Core Services/Functions

Core services/functions should be available in a concussion clinic or within a network of post-concussion care providers. Current evidence suggests that post-concussion care requires access to or capacity to integrate interdisciplinary care based on the constellation of symptom presentation (physical, affect, and cognition).

Currently in Ontario post-concussion services are provided within different funding and service models, including research-based clinics, sites with a specific mandate, or clinics involving a mix of publicly- and privately-funded services within a single structure or network of providers with additional capacity for external referrals. There is no known entirely publically-funded concussion clinic that provides the full breadth of interdisciplinary service.

This landscape of variable models of funding has been accounted for in this model of service provision.

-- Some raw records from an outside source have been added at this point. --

-- ==== Sys2Proof/Machine/ImmReg.lean ====
section
/-! DEFINITION. The immediate-to-register MOV (41_mov_imm_reg.md). -/

namespace Sys2Proof.Machine

/-- MOV r8, imm8 (0xB0-0xB7, R110). -/
def execMovR8Imm8 (r : Index) (i : Byte) (s : State) : Host.Outcome State Fault Refusal :=
  runBody [1] (.mov (.reg r .w8) (imm8 i)) s

/-- MOV r16, imm16 (0xB8-0xBF, R111). -/
def execMovR16Imm16 (r : Index) (i : Word) (s : State) : Host.Outcome State Fault Refusal :=
  runBody [2] (.mov (.reg r .w16) (imm16 i)) s

end Sys2Proof.Machine
end

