theorem test_step_88_disp : firstStep [0x88, 0x66, 0x80] =
    some (3, .done, "\tmov [bp - 128], ah\n") := by decide

/-- S1. -/
theorem test_step_89 : firstStep [0x89, 0xC1] = some (2, .done, "\tmov cx, ax\n") := by decide

theorem test_step_89_disp : firstStep [0x89, 0x5E, 0xFE] =
    some (3, .done, "\tmov [bp - 2], bx\n") := by decide

theorem test_step_8A : firstStep [0x8A, 0xC3] = some (2, .done, "\tmov al, bl\n") := by decide

theorem test_step_8A_zero_disp : firstStep [0x8A, 0x46, 0x00] =
    some (3, .done, "\tmov al, [bp]\n") := by decide

/-- S2. -/
theorem test_step_8B : firstStep [0x8B, 0x06, 0x34, 0x12] =
    some (4, .done, "\tmov ax, [4660]\n") := by decide

theorem test_step_8B_signed_address : firstStep [0x8B, 0x36, 0x00, 0x80] =
    some (4, .done, "\tmov si, [-32768]\n") := by decide

/-- 2.1; the byte after the instruction leaves STATUS at RUN. -/
theorem test_step_A1 : firstStep [0xA1, 0xFF, 0xFF, 0x90] =
    some (3, .run, "\tmov ax, [65535]\n") := by decide

theorem test_step_A1_truncated : firstStep [0xA1, 0x34] =
    some (1, .trunc, "\t; truncated instruction\n") := by decide

theorem test_step_A3 : firstStep [0xA3, 0x00, 0x80] =
    some (3, .done, "\tmov [32768], ax\n") := by decide

/-- 2.2. -/
theorem test_step_B4 : firstStep [0xB4, 0x80] = some (2, .done, "\tmov ah, -128\n") := by decide

theorem test_step_B0_truncated : firstStep [0xB0] =
    some (1, .trunc, "\t; truncated instruction\n") := by decide

theorem test_step_BC : firstStep [0xBC, 0x00, 0x80] =
    some (3, .done, "\tmov sp, -32768\n") := by decide

theorem test_step_B8_truncated : firstStep [0xB8, 0x34] =
    some (1, .trunc, "\t; truncated instruction\n") := by decide

/-- 2.3. -/
theorem test_step_C6 : firstStep [0xC6, 0x46, 0xFE, 0x80] =
    some (4, .done, "\tmov [bp - 2], byte -128\n") := by decide

theorem test_step_C6_register : firstStep [0xC6, 0xC0, 0x07] =
    some (3, .done, "\tmov al, byte 7\n") := by decide

theorem test_step_C7 : firstStep [0xC7, 0x80, 0x00, 0x01, 0xFF, 0xFF] =
    some (6, .done, "\tmov [bx + si + 256], word -1\n") := by decide

theorem test_step_C7_truncated : firstStep [0xC7, 0x07, 0x00] =
    some (2, .trunc, "\t; truncated instruction\n") := by decide

/-- S4 and 2.5. -/
theorem test_step_FF : firstStep [0xFF, 0x88, 0xC3] =
    some (1, .run, "\t; unrecognized opcode 0xFF\n") := by decide

theorem test_step_00 : firstStep [0x00] =
    some (1, .done, "\t; unrecognized opcode 0x00\n") := by decide

/-- 2.6: the empty buffer is DONE at reset, with the header alone. -/
theorem test_reset_empty :
    State.reset.status = .done ∧ outputText State.reset = "bits 16\n\n" := by decide

/-- STATUS and cause codes (R24, R143). -/
theorem test_codes : [Status.run, .done, .trunc].map statusCode = [0, 1, 2] ∧
    eventCode (.unrecognized 0xFF) = 1 ∧ eventCode .truncated = 2 ∧
    eventValue (.unrecognized 0xFF) = some 0xFF ∧ eventValue .truncated = none := by decide

/-- The stops of a step, each reached. -/
theorem test_stop_runEnded : faultOf (step State.reset) = some .runEnded := by decide

theorem test_stop_outsideBuffer :
    faultOf (step { State.reset with status := .run }) = some .outsideBuffer := by decide

theorem test_stop_bufferShort :
    refusalOf (step { resetWith [(0, 0xA1), (1, 0x34)] 3 with status := .run }) =
      some .bufferShort := by decide

/-- A byte the host owes is not read where the pair it belongs to does not fit below LEN (R44). -/
theorem test_pair_checked_before_read :
    (nextOf (step (resetWith [(0, 0xA1)] 2))).map (fun s => (s.cursor, s.status)) =
      some (1, .trunc) := by decide

/-- A placed word is run by the next step, also after reset (log entry 2). -/
theorem test_withFetchWord :
    (nextOf (step (State.reset.withFetchWord 16 0xC388))).map (fun s => (s.cursor, s.out.drop 2)) =
      some (2, [.mov (.reg 3 .w8) (.reg 0 .w8)]) := by decide

/-! ## Witnesses: the hypotheses of the statements can be met

A witness is named after its statement. Where a statement has several clauses over one input, there
is one for each. -/

theorem wit_DecodeOfEncode :
    (Instr.movRm8Imm8 (.base 7) 0 0x80).wf = true ∧
      (Instr.movRm16R16 (.directAddress 0x8000) 3).wf = true ∧
      (Instr.unrecognized 0x87).wf = true := by decide

theorem wit_EncodeOfDecode :
    decode [0xC6, 0x38, 0x01, 0x90] = .ok (.movRm8Imm8 (.base 0) 7 0x01, [0x90]) := by decide

theorem wit_FieldsInFixedOrder :
    decode [0xC7, 0x06, 0x34, 0x12, 0x78, 0x56] =
      .ok (.movRm16Imm16 (.directAddress 0x1234) 0 0x5678, []) := by decide

/-- Boundary bytes of each range of R70. -/
theorem wit_OpcodeMapOfTheTable :
    decode [0x88, 0xC0] = .ok (.movRm8R8 (.register 0) 0, []) ∧
      decode [0x8B, 0xC0] = .ok (.movR16Rm16 0 (.register 0), []) ∧
      decode [0xB0, 0x05] = .ok (.movR8Imm8 0 0x05, []) ∧
      decode [0xB7, 0x7F] = .ok (.movR8Imm8 7 0x7F, []) ∧
      decode [0xB8, 0x34, 0x12] = .ok (.movR16Imm16 0 0x1234, []) ∧
      decode [0xBF, 0xFF, 0x7F] = .ok (.movR16Imm16 7 0x7FFF, []) ∧
      decode [0xC7, 0xC3, 0x34, 0x12] = .ok (.movRm16Imm16 (.register 3) 0 0x1234, []) ∧
      decode [0x8C] = .ok (.unrecognized 0x8C, []) := by decide

theorem wit_SizedMovIgnoresRegField :
    modField 0x38 = modField 0x00 ∧ rmField 0x38 = rmField 0x00 ∧
      decode [0xC6, 0x38, 0x01] = .ok (.movRm8Imm8 (.base 0) 7 0x01, []) ∧
      decode [0xC7, 0x38, 0x01, 0x00] = .ok (.movRm16Imm16 (.base 0) 7 0x0001, []) := by decide

theorem wit_AddressingModes : (0b111 : Index) ≠ 0b110 ∧ (0b000 : Index) ≠ 0b110 := by decide

/-- Completion at the last place where 3 bytes remain, and truncation one byte short of it. -/
theorem wit_AccumulatorMov :
    (resetBytes [0xA1, 0x34, 0x12]).cursor + 3 ≤ (resetBytes [0xA1, 0x34, 0x12]).len ∧
      (resetBytes [0xA1, 0x34]).cursor + 1 ≤ (resetBytes [0xA1, 0x34]).len ∧
      (resetBytes [0xA1, 0x34]).len < (resetBytes [0xA1, 0x34]).cursor + 3 := by decide

theorem wit_ByteImmediateToRegister :
    0xB0 ≤ (0xB0 : Byte).toNat ∧ (0xB7 : Byte).toNat ≤ 0xB7 ∧
      (resetBytes [0xB7, 0x7F]).cursor + 2 ≤ (resetBytes [0xB7, 0x7F]).len ∧
      (resetBytes [0xB0]).cursor + 1 ≤ (resetBytes [0xB0]).len ∧
      (resetBytes [0xB0]).len < (resetBytes [0xB0]).cursor + 2 := by decide

theorem wit_WordImmediateToRegister :
    0xB8 ≤ (0xB8 : Byte).toNat ∧ (0xBF : Byte).toNat ≤ 0xBF ∧
      (resetBytes [0xBF, 0xFF, 0x7F]).cursor + 3 ≤ (resetBytes [0xBF, 0xFF, 0x7F]).len ∧
      (resetBytes [0xB8, 0x34]).cursor + 1 ≤ (resetBytes [0xB8, 0x34]).len ∧
      (resetBytes [0xB8, 0x34]).len < (resetBytes [0xB8, 0x34]).cursor + 3 := by decide
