-- ==== Sys2Proof/Laws/Core.lean ====
section
/-! SUPPORT. Running the machine several steps. -/

namespace Sys2Proof.Machine

/-- One step of a longer run, on any machine. -/
theorem run_succ_of_next (M : Host.Core) {k : Nat} {s t : M.State} (h : M.step s = .next t) :
    M.run (k + 1) s = M.run k t := by
  rw [Host.Core.run, h]

/-- One step of a longer run of this machine. -/
theorem core_run_succ {k : Nat} {s t : State} (h : step s = .next t) :
    Host.Core.run Sys2Proof.core (k + 1) s = Host.Core.run Sys2Proof.core k t :=
  run_succ_of_next Sys2Proof.core h

end Sys2Proof.Machine
end

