/-! ### ack -/

@[simp] theorem State.ack_base (d : Addr) (v : Byte) : (s.ack d v).base = s.base := by simp [State.ack]
@[simp] theorem State.ack_presence (d : Addr) (v : Byte) : (s.ack d v).presence = s.presence := by simp [State.ack]
@[simp] theorem State.ack_count (d : Addr) (v : Byte) : (s.ack d v).count = s.count := by simp [State.ack]
@[simp] theorem State.ack_kbdStatus (d : Addr) (v : Byte) : (s.ack d v).kbdStatus = s.kbdStatus := by simp [State.ack]
@[simp] theorem State.ack_lastDisk (d : Addr) (v : Byte) : (s.ack d v).lastDisk = s.lastDisk := by simp [State.ack]
@[simp] theorem State.ack_kbdQueue (d : Addr) (v : Byte) : (s.ack d v).kbdQueue = s.kbdQueue := by simp [State.ack]
@[simp] theorem State.ack_mode (d : Addr) (v : Byte) : (s.ack d v).mode = s.mode := by simp [State.ack]
@[simp] theorem State.ack_cfg (d : Addr) (v : Byte) : (s.ack d v).cfg = s.cfg := by simp [State.ack]
@[simp] theorem State.ack_inputs (d : Addr) (v : Byte) : (s.ack d v).inputs = s.inputs := by simp [State.ack]
@[simp] theorem State.ack_addr (d : Addr) (v : Byte) : (s.ack d v).addr = s.addr := by simp [State.ack]
@[simp] theorem State.ack_readData (d : Addr) (v : Byte) : (s.ack d v).readData = s.readData := by simp [State.ack]
@[simp] theorem State.ack_mediaRequests (d : Addr) (v : Byte) : (s.ack d v).mediaRequests = s.mediaRequests := by simp [State.ack]
@[simp] theorem State.ack_events (d : Addr) (v : Byte) : (s.ack d v).events = s.events := by simp [State.ack]
@[simp] theorem State.ack_maps (d : Addr) (v : Byte) : (s.ack d v).maps = s.maps := by simp [State.maps]
@[simp] theorem State.ack_writeHandle (d : Addr) (v : Byte) (x : Addr) : (s.ack d v).writeHandle x = s.writeHandle x := by simp [State.writeHandle]
@[simp] theorem State.ack_writePhys (d : Addr) (v : Byte) (x : Addr) : (s.ack d v).writePhys x = s.writePhys x := by simp [State.writePhys]
@[simp] theorem State.ack_readPhys (d : Addr) (v : Byte) (x : Addr) : (s.ack d v).readPhys x = s.readPhys x := by simp [State.readPhys]
@[simp] theorem State.ack_routed (d : Addr) (v : Byte) (x : Addr) : (s.ack d v).routed x = s.routed x := by simp [State.routed]

/-! ### memWrites -/

@[simp] theorem State.memWrites_base (ws : List (Addr × Byte)) : (s.memWrites ws).base = s.base := by
  induction ws generalizing s with
  | nil => rfl
  | cons w ws ih => obtain ⟨a, v⟩ := w; simp [State.memWrites, ih]
@[simp] theorem State.memWrites_presence (ws : List (Addr × Byte)) : (s.memWrites ws).presence = s.presence := by
  induction ws generalizing s with
  | nil => rfl
  | cons w ws ih => obtain ⟨a, v⟩ := w; simp [State.memWrites, ih]
@[simp] theorem State.memWrites_count (ws : List (Addr × Byte)) : (s.memWrites ws).count = s.count := by
  induction ws generalizing s with
  | nil => rfl
  | cons w ws ih => obtain ⟨a, v⟩ := w; simp [State.memWrites, ih]
@[simp] theorem State.memWrites_kbdStatus (ws : List (Addr × Byte)) : (s.memWrites ws).kbdStatus = s.kbdStatus := by
  induction ws generalizing s with
  | nil => rfl
  | cons w ws ih => obtain ⟨a, v⟩ := w; simp [State.memWrites, ih]
@[simp] theorem State.memWrites_lastDisk (ws : List (Addr × Byte)) : (s.memWrites ws).lastDisk = s.lastDisk := by
  induction ws generalizing s with
  | nil => rfl
  | cons w ws ih => obtain ⟨a, v⟩ := w; simp [State.memWrites, ih]
@[simp] theorem State.memWrites_kbdQueue (ws : List (Addr × Byte)) : (s.memWrites ws).kbdQueue = s.kbdQueue := by
  induction ws generalizing s with
  | nil => rfl
  | cons w ws ih => obtain ⟨a, v⟩ := w; simp [State.memWrites, ih]
@[simp] theorem State.memWrites_mode (ws : List (Addr × Byte)) : (s.memWrites ws).mode = s.mode := by
  induction ws generalizing s with
  | nil => rfl
  | cons w ws ih => obtain ⟨a, v⟩ := w; simp [State.memWrites, ih]
@[simp] theorem State.memWrites_cfg (ws : List (Addr × Byte)) : (s.memWrites ws).cfg = s.cfg := by
  induction ws generalizing s with
  | nil => rfl
  | cons w ws ih => obtain ⟨a, v⟩ := w; simp [State.memWrites, ih]
@[simp] theorem State.memWrites_inputs (ws : List (Addr × Byte)) : (s.memWrites ws).inputs = s.inputs := by
  induction ws generalizing s with
  | nil => rfl
  | cons w ws ih => obtain ⟨a, v⟩ := w; simp [State.memWrites, ih]
@[simp] theorem State.memWrites_addr (ws : List (Addr × Byte)) : (s.memWrites ws).addr = s.addr := by
  induction ws generalizing s with
  | nil => rfl
  | cons w ws ih => obtain ⟨a, v⟩ := w; simp [State.memWrites, ih]
@[simp] theorem State.memWrites_readData (ws : List (Addr × Byte)) : (s.memWrites ws).readData = s.readData := by
  induction ws generalizing s with
  | nil => rfl
  | cons w ws ih => obtain ⟨a, v⟩ := w; simp [State.memWrites, ih]
@[simp] theorem State.memWrites_mediaRequests (ws : List (Addr × Byte)) : (s.memWrites ws).mediaRequests = s.mediaRequests := by
  induction ws generalizing s with
  | nil => rfl
  | cons w ws ih => obtain ⟨a, v⟩ := w; simp [State.memWrites, ih]
@[simp] theorem State.memWrites_events (ws : List (Addr × Byte)) : (s.memWrites ws).events = s.events := by
  induction ws generalizing s with
  | nil => rfl
  | cons w ws ih => obtain ⟨a, v⟩ := w; simp [State.memWrites, ih]
@[simp] theorem State.memWrites_maps (ws : List (Addr × Byte)) : (s.memWrites ws).maps = s.maps := by simp [State.maps]
@[simp] theorem State.memWrites_writeHandle (ws : List (Addr × Byte)) (x : Addr) : (s.memWrites ws).writeHandle x = s.writeHandle x := by simp [State.writeHandle]
@[simp] theorem State.memWrites_writePhys (ws : List (Addr × Byte)) (x : Addr) : (s.memWrites ws).writePhys x = s.writePhys x := by simp [State.writePhys]
@[simp] theorem State.memWrites_readPhys (ws : List (Addr × Byte)) (x : Addr) : (s.memWrites ws).readPhys x = s.readPhys x := by simp [State.readPhys]
@[simp] theorem State.memWrites_routed (ws : List (Addr × Byte)) (x : Addr) : (s.memWrites ws).routed x = s.routed x := by simp [State.routed]
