theorem execKey_inv {s : State} (hi : s.Inv) (code : BitVec 16) : ∃ t, execKey code s = .next t ∧ t.Inv := by
  obtain ⟨_, h, hq⟩ := execKey_setQueue code s
  exact ⟨_, h, hi.setQueue (hq hi.queue)⟩

/-- RESET needs only a legal environment: it sets every register of the block itself (70_reset R230). -/
theorem execReset_inv {s : State} (hqueue : s.kbdQueue.length ≤ s.cfg.kbdQueueCap) (hmode : s.mode < s.cfg.modes.length)
    (hcfg : s.cfg.wf = true) (hmem : s.mem.wf = true) : ∃ t, execReset s = .next t ∧ t.Inv :=
  ⟨_, rfl,
    { presence := fun a => Presence.flag_window _ a
      count := Nat.le_refl 15
      lastDisk := Nat.zero_le 3
      kbdStatus := .inl rfl
      queue := hqueue
      mode := hmode
      cfg := hcfg
      mem := hmem }⟩

/-- The count a count write loads is in range (41_header.md R128). -/
theorem capCount_le (v : Byte) : (capCount v).toNat ≤ 15 := by
  rw [capCount_toNat]
  omega

/-- A disk index fits the cached disk register. -/
theorem diskByte_le (i : Fin 4) : (BitVec.ofNat 8 i.val).toNat ≤ 3 := by
  rw [BitVec.toNat_ofNat]
  omega

/-- Every operation keeps the invariant: each is a chain of shared operations that keep it. -/
theorem exec_inv {s : State} (hi : s.Inv) : ∀ i, ∃ t, exec i s = .next t ∧ t.Inv
  | .plainRd | .hdrRd _ | .dcbCmdRd _ | .dcbParRd | .kbdStatusRd => ⟨_, rfl, hi.giveData _⟩
  | .plainWr _ | .hdrNop | .hdrHigh _ | .hdrParamWr _ | .dcbParWr _ => ⟨_, rfl, hi.memWrite _ _⟩
  | .hdrSyncCpu | .hdrSyncPctl => ⟨_, rfl, hi.storeEcho _⟩
  | .hdrRelocate => ⟨_, rfl, (hi.storeEcho _).relocate _⟩
  | .hdrUnimpl _ => ⟨_, rfl, (hi.memWrite _ _).logEvent _⟩
  | .hdrCountWr v => ⟨_, rfl, (hi.storeEcho v).setCount (capCount_le v)⟩
  | .dcbCmdIgnore _ _ | .kbdUndef _ => ⟨_, rfl, hi.storeCommand _ _⟩
  | .unkNak _ => ⟨_, rfl, ((hi.storeCommand _ _).memWrite _ _).logEvent _⟩
  | .kbdSync _ => ⟨_, rfl, ((hi.storeCommand _ _).setKbdStatus (.inr (.inl rfl))).memWrite _ _⟩
  | .kbdProbe => ⟨_, rfl, ((hi.storeCommand _ _).memWrite _ _).setKbdStatus (.inr (.inl rfl))⟩
  | .kbdReadbuf => execKbdReadbuf_inv hi
  | .prnCmd _ => ⟨_, rfl, (hi.storeCommand _ _).ack _ _⟩
  | .dskCmd _ => ⟨_, rfl, (((hi.storeCommand _ _).setLastDisk (diskByte_le _)).media _ _ _ _).ack _ _⟩
  | .tapCmd _ | .dskRepeat _ => ⟨_, rfl, ((hi.storeCommand _ _).media _ _ _ _).ack _ _⟩
  | .reset => execReset_inv hi.queue hi.mode hi.cfg hi.mem
  | .key code => execKey_inv hi code

theorem exec_next_inv {i : Instr} {s t : State} (hi : s.Inv) (h : exec i s = .next t) : t.Inv := by
  obtain ⟨t', h', ht'⟩ := exec_inv hi i
  obtain rfl := Host.Outcome.next.inj (h'.symm.trans h)
  exact ht'

/-! ### The statements -/

/-- Settles O26: each of the four things a step can be keeps the invariant. -/
theorem stepKeepsTheInvariant : Obligations.StepKeepsTheInvariant := by
  intro s t hi hstep
  obtain ⟨-, rfl⟩ | ⟨w, rest, -, hrun⟩ | ⟨w, rest, i, -, -, hrun⟩ | ⟨m, rest, -, hm, rfl⟩ := step_cases hstep
  · exact hi
  · exact exec_next_inv (hi.presented _ rest) hrun
  · exact exec_next_inv (hi.accept rest) hrun
  · exact (hi.accept rest).setMode hm

/-- Settles O27: State.reset is what RESET makes of a state with a legal environment. -/
theorem resetEstablishesTheInvariant : Obligations.ResetEstablishesTheInvariant := by
  refine ⟨?_, fun s => execReset_inv⟩
  obtain ⟨t, hrun, ht⟩ := execReset_inv (s := State.reset) (Nat.zero_le 8) (by decide : (1 : Nat) < 16)
    Config.reference_wf rfl
  cases hrun
  exact ht

/-- Settles O28: after each operation the laws of the shared operations give every register, so that a register either
is the old one or the operation is among those named for it. KEY and KBD_READBUF branch, and go through their own laws. -/
theorem onlyTheNamedOperationsWriteEachRegister : Obligations.OnlyTheNamedOperationsWriteEachRegister := by
  intro i s t h
  obtain ⟨t', h', hmode, hcfg, hinputs, haddr⟩ := exec_next i s
  obtain rfl := Host.Outcome.next.inj (h'.symm.trans h)
  simp only [hmode, hcfg, hinputs, haddr, and_self, and_true]
  cases i
  case key code =>
    obtain ⟨q, hq, -⟩ := execKey_setQueue code s
    obtain rfl := Host.Outcome.next.inj (hq.symm.trans h)
    simp
  case kbdReadbuf =>
    obtain ⟨p, n, hfull | hshort⟩ := execKbdReadbuf_cases s
    · obtain rfl := Host.Outcome.next.inj (hfull.symm.trans h)
      simp [State.filled]
    · obtain rfl := Host.Outcome.next.inj (hshort.symm.trans h)
      simp [State.filled]
  all_goals
    obtain rfl := Host.Outcome.next.inj h
    simp

end Sys2Proof.Machine
end

section
/-! SUPPORT. How the page maps and the bytes of the regions behave under writes and steps (20_memory.md), and the
statements of that family. -/

namespace Sys2Proof

/-! ### Handles of a legal configuration -/

/-- A frame that its region has holds the whole page (R50, R52). -/
theorem Config.exists_region_of_hasFrame {c : Config} {h : Handle} (hf : c.hasFrame h = true) (a : Addr) :
    ∃ r ∈ c.regions, r.region = h.region ∧ h.offset a < r.frames * 0x2000 := by
  obtain ⟨r, hr, hp⟩ := List.any_eq_true.mp hf
  simp only [Bool.and_eq_true, decide_eq_true_eq] at hp
  obtain ⟨hregion, hframe⟩ := hp
  have hofs := pofs_lt a
  refine ⟨r, hr, hregion, ?_⟩
  unfold Handle.offset
  omega

theorem Handle.eq_iff (h h' : Handle) : h = h' ↔ h.region = h'.region ∧ h.frame = h'.frame := by
  cases h
  cases h'
  simp

theorem Handle.eq_mainRamAt_iff (h : Handle) (p : Fin 8) :
    h = mainRamAt p ↔ h.region = .mainRAM ∧ h.frame = p.val := h.eq_iff (mainRamAt p)

/-- R59's definition of a routed band, page by page. -/
theorem ModeMap.bandOnMainRam_iff (m : ModeMap) (b : Fin 3) :
    m.bandOnMainRam b = true ↔
      ∀ p ∈ bandPages b, m.read.get p = mainRamAt p ∧ m.write.get p = mainRamAt p := by
  simp [ModeMap.bandOnMainRam, ModeMap.pageOnMainRam]

end Sys2Proof

namespace Sys2Proof.Machine

/-! ### Writes through the page map -/

/-- A write to ROM is discarded (R54). -/
theorem State.memWrite_of_rom {s : State} {a : Addr} (hk : (s.writeHandle a).region.kind = .rom) (v : Byte) :
    s.memWrite a v = s := if_pos hk

/-- A write moves no read view: an address selects the same physical byte before and after (R53). -/
theorem State.memRead_memWrite (s : State) (a b : Addr) (v : Byte) :
    (s.memWrite a v).memRead b = (s.memWrite a v).mem.get (s.readPhys b) := by
  unfold State.memRead
  rw [State.memWrite_readPhys]

/-- A write that reaches no RAM shows in no read view of any mode: a ROM discards it, and no read view is a Sink. -/
theorem State.memWrite_get_readView {s : State} (hi : s.Inv) {a : Addr} (hk : (s.writeHandle a).region.kind ≠ .ram)
    (v : Byte) {m : Nat} (hm : m < s.cfg.modes.length) (b : Addr) :
    (s.memWrite a v).mem.get (((s.cfg.modeMap m).read.get (page b)).phys b) =
      s.mem.get (((s.cfg.modeMap m).read.get (page b)).phys b) := by
  cases hkind : (s.writeHandle a).region.kind with
  | ram => exact absurd hkind hk
  | rom => rw [State.memWrite_of_rom hkind]
  | sink =>
    have hread := (Config.readHandle_wf hi.cfg hm (page b)).2
    refine State.memWrite_get_ne s v (.inl fun e => hread ?_)
    rw [(Handle.phys_inj e).1, hkind]

/-! ### ROM regions -/

section Rom

variable (s : State) {h : Handle} (hr : h.region.kind = .rom) (b : Addr)
include hr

The core functions required to manage post-concussion symptoms include:

  • provision of education;
  • diagnosis and access to medical services;
  • physical treatment options;
  • cognitive evaluation and treatment;
  • evaluation and treatment of emotional conditions;
  • functional integration; and
  • co-ordination of care.

The diagram below shows how these functions can be grouped together and provides some examples of symptoms that can be treated within each category. Core functions of concussion clinics are defined rather than stipulating specific regulated healthcare disciplines that must be present.

Concussion Clinic/Services: Core Functions and Management

Every clinic/network of providers must be able to provide 5 key functions that involves at least three (3) different healthcare provider disciplines. Note that any of these functions must be performed by only those professionals regulated to perform them within their scopes of practice. See other sections for details on the eligible healthcare professionals.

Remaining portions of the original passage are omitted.